__PROBLEM REQUIREMENTS__
Please print every record that follows, keeping each one exactly as it is.

Start of DATASET

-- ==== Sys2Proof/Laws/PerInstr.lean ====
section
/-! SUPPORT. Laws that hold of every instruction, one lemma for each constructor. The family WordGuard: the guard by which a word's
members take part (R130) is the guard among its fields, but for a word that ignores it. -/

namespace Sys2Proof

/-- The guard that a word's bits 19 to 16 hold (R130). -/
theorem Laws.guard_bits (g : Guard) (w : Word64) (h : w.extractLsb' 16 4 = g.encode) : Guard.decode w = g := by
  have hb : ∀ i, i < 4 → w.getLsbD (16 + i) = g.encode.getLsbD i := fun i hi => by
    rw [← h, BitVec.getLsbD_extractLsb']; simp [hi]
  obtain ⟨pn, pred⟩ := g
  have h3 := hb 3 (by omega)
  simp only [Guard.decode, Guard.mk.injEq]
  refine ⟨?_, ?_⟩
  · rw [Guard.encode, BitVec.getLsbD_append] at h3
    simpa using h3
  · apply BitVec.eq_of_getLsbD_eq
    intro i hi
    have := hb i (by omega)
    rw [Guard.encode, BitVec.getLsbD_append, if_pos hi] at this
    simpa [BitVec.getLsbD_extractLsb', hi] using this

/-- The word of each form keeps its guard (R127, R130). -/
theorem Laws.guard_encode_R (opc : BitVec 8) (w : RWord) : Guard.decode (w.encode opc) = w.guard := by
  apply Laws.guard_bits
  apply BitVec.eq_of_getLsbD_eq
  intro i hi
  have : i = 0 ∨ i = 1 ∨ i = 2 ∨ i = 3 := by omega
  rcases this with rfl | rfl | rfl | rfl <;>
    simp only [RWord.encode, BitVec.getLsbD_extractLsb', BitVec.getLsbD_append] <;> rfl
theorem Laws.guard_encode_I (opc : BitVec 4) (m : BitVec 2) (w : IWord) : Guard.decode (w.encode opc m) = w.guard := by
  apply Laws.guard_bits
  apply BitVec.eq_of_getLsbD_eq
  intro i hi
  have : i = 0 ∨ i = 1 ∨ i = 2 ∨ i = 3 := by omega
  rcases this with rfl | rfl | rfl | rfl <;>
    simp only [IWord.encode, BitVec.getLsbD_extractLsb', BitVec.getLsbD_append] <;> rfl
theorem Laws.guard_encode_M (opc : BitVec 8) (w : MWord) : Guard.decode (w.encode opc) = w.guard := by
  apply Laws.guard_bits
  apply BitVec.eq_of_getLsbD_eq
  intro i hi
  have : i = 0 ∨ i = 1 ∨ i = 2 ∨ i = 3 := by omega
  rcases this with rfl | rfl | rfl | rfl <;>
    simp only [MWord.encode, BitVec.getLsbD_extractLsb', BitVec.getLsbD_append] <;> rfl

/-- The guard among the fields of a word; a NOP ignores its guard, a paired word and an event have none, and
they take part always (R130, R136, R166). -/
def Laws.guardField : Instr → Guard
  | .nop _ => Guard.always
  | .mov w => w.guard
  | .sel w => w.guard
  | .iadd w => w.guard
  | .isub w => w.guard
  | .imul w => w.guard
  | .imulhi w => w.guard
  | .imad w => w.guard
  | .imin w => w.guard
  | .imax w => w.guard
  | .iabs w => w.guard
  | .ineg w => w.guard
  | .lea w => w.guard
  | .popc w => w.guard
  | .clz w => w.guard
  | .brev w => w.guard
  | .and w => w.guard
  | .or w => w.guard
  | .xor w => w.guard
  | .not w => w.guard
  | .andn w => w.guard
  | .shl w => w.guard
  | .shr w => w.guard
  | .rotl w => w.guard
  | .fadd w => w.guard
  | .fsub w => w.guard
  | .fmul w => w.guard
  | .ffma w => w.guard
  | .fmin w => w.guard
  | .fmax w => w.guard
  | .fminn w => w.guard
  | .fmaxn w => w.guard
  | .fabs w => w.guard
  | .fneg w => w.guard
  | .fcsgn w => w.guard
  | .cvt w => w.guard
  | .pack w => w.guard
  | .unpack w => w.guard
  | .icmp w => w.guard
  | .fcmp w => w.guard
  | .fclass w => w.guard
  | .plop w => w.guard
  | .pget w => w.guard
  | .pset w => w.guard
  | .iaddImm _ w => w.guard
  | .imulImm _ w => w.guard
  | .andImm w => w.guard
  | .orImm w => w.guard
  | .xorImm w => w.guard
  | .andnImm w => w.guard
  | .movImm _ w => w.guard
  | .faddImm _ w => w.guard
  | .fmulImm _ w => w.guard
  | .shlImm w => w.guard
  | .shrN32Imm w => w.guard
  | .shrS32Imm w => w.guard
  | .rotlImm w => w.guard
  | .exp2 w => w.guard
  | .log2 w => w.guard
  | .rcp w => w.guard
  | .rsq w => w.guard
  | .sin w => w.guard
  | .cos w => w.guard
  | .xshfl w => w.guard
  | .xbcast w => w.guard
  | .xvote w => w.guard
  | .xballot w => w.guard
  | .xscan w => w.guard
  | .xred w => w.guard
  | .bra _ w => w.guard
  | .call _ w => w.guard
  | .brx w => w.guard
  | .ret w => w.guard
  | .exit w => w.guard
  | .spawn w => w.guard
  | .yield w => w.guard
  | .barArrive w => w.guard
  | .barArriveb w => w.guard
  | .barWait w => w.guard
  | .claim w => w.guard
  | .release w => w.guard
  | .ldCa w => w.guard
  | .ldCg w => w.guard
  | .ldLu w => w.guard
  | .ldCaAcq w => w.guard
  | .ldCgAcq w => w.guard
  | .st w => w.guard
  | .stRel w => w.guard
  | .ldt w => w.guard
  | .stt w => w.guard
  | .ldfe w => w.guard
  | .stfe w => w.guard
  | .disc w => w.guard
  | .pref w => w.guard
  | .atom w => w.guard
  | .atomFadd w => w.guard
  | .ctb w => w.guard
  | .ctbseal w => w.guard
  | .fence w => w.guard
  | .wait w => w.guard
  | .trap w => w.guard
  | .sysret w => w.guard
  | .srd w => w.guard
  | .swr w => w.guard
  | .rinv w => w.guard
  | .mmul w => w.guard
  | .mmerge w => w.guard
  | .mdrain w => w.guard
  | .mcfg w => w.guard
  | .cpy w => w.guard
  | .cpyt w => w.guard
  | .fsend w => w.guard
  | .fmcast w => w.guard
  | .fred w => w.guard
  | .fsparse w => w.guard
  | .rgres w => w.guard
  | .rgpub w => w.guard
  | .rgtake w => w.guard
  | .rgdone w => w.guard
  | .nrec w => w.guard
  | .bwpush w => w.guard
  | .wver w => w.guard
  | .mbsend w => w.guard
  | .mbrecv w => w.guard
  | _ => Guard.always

End of DATASET

__RESULT__
-- ==== Sys2Proof/Laws/PerInstr.lean ====
section
/-! SUPPORT. Laws that hold of every instruction, one lemma for each constructor. The family WordGuard: the guard by which a word's
members take part (R130) is the guard among its fields, but for a word that ignores it. -/

namespace Sys2Proof

/-- The guard that a word's bits 19 to 16 hold (R130). -/
theorem Laws.guard_bits (g : Guard) (w : Word64) (h : w.extractLsb' 16 4 = g.encode) : Guard.decode w = g := by
  have hb : ∀ i, i < 4 → w.getLsbD (16 + i) = g.encode.getLsbD i := fun i hi => by
    rw [← h, BitVec.getLsbD_extractLsb']; simp [hi]
  obtain ⟨pn, pred⟩ := g
  have h3 := hb 3 (by omega)
  simp only [Guard.decode, Guard.mk.injEq]
  refine ⟨?_, ?_⟩
  · rw [Guard.encode, BitVec.getLsbD_append] at h3
    simpa using h3
  · apply BitVec.eq_of_getLsbD_eq
    intro i hi
    have := hb i (by omega)
    rw [Guard.encode, BitVec.getLsbD_append, if_pos hi] at this
    simpa [BitVec.getLsbD_extractLsb', hi] using this

/-- The word of each form keeps its guard (R127, R130). -/
theorem Laws.guard_encode_R (opc : BitVec 8) (w : RWord) : Guard.decode (w.encode opc) = w.guard := by
  apply Laws.guard_bits
  apply BitVec.eq_of_getLsbD_eq
  intro i hi
  have : i = 0 ∨ i = 1 ∨ i = 2 ∨ i = 3 := by omega
  rcases this with rfl | rfl | rfl | rfl <;>
    simp only [RWord.encode, BitVec.getLsbD_extractLsb', BitVec.getLsbD_append] <;> rfl
theorem Laws.guard_encode_I (opc : BitVec 4) (m : BitVec 2) (w : IWord) : Guard.decode (w.encode opc m) = w.guard := by
  apply Laws.guard_bits
  apply BitVec.eq_of_getLsbD_eq
  intro i hi
  have : i = 0 ∨ i = 1 ∨ i = 2 ∨ i = 3 := by omega
  rcases this with rfl | rfl | rfl | rfl <;>
    simp only [IWord.encode, BitVec.getLsbD_extractLsb', BitVec.getLsbD_append] <;> rfl
theorem Laws.guard_encode_M (opc : BitVec 8) (w : MWord) : Guard.decode (w.encode opc) = w.guard := by
  apply Laws.guard_bits
  apply BitVec.eq_of_getLsbD_eq
  intro i hi
  have : i = 0 ∨ i = 1 ∨ i = 2 ∨ i = 3 := by omega
  rcases this with rfl | rfl | rfl | rfl <;>
    simp only [MWord.encode, BitVec.getLsbD_extractLsb', BitVec.getLsbD_append] <;> rfl

/-- The guard among the fields of a word; a NOP ignores its guard, a paired word and an event have none, and
they take part always (R130, R136, R166). -/
def Laws.guardField : Instr → Guard
  | .nop _ => Guard.always
  | .mov w => w.guard
  | .sel w => w.guard
  | .iadd w => w.guard
  | .isub w => w.guard
  | .imul w => w.guard
  | .imulhi w => w.guard
  | .imad w => w.guard
  | .imin w => w.guard
  | .imax w => w.guard
  | .iabs w => w.guard
  | .ineg w => w.guard
  | .lea w => w.guard
  | .popc w => w.guard
  | .clz w => w.guard
  | .brev w => w.guard
  | .and w => w.guard
  | .or w => w.guard
  | .xor w => w.guard
  | .not w => w.guard
  | .andn w => w.guard
  | .shl w => w.guard
  | .shr w => w.guard
  | .rotl w => w.guard
  | .fadd w => w.guard
  | .fsub w => w.guard
  | .fmul w => w.guard
  | .ffma w => w.guard
  | .fmin w => w.guard
  | .fmax w => w.guard
  | .fminn w => w.guard
  | .fmaxn w => w.guard
  | .fabs w => w.guard
  | .fneg w => w.guard
  | .fcsgn w => w.guard
  | .cvt w => w.guard
  | .pack w => w.guard
  | .unpack w => w.guard
  | .icmp w => w.guard
  | .fcmp w => w.guard
  | .fclass w => w.guard
  | .plop w => w.guard
  | .pget w => w.guard
  | .pset w => w.guard
  | .iaddImm _ w => w.guard
  | .imulImm _ w => w.guard
  | .andImm w => w.guard
  | .orImm w => w.guard
  | .xorImm w => w.guard
  | .andnImm w => w.guard
  | .movImm _ w => w.guard
  | .faddImm _ w => w.guard
  | .fmulImm _ w => w.guard
  | .shlImm w => w.guard
  | .shrN32Imm w => w.guard
  | .shrS32Imm w => w.guard
  | .rotlImm w => w.guard
  | .exp2 w => w.guard
  | .log2 w => w.guard
  | .rcp w => w.guard
  | .rsq w => w.guard
  | .sin w => w.guard
  | .cos w => w.guard
  | .xshfl w => w.guard
  | .xbcast w => w.guard
  | .xvote w => w.guard
  | .xballot w => w.guard
  | .xscan w => w.guard
  | .xred w => w.guard
  | .bra _ w => w.guard
  | .call _ w => w.guard
  | .brx w => w.guard
  | .ret w => w.guard
  | .exit w => w.guard
  | .spawn w => w.guard
  | .yield w => w.guard
  | .barArrive w => w.guard
  | .barArriveb w => w.guard
  | .barWait w => w.guard
  | .claim w => w.guard
  | .release w => w.guard
  | .ldCa w => w.guard
  | .ldCg w => w.guard
  | .ldLu w => w.guard
  | .ldCaAcq w => w.guard
  | .ldCgAcq w => w.guard
  | .st w => w.guard
  | .stRel w => w.guard
  | .ldt w => w.guard
  | .stt w => w.guard
  | .ldfe w => w.guard
  | .stfe w => w.guard
  | .disc w => w.guard
  | .pref w => w.guard
  | .atom w => w.guard
  | .atomFadd w => w.guard
  | .ctb w => w.guard
  | .ctbseal w => w.guard
  | .fence w => w.guard
  | .wait w => w.guard
  | .trap w => w.guard
  | .sysret w => w.guard
  | .srd w => w.guard
  | .swr w => w.guard
  | .rinv w => w.guard
  | .mmul w => w.guard
  | .mmerge w => w.guard
  | .mdrain w => w.guard
  | .mcfg w => w.guard
  | .cpy w => w.guard
  | .cpyt w => w.guard
  | .fsend w => w.guard
  | .fmcast w => w.guard
  | .fred w => w.guard
  | .fsparse w => w.guard
  | .rgres w => w.guard
  | .rgpub w => w.guard
  | .rgtake w => w.guard
  | .rgdone w => w.guard
  | .nrec w => w.guard
  | .bwpush w => w.guard
  | .wver w => w.guard
  | .mbsend w => w.guard
  | .mbrecv w => w.guard
  | _ => Guard.always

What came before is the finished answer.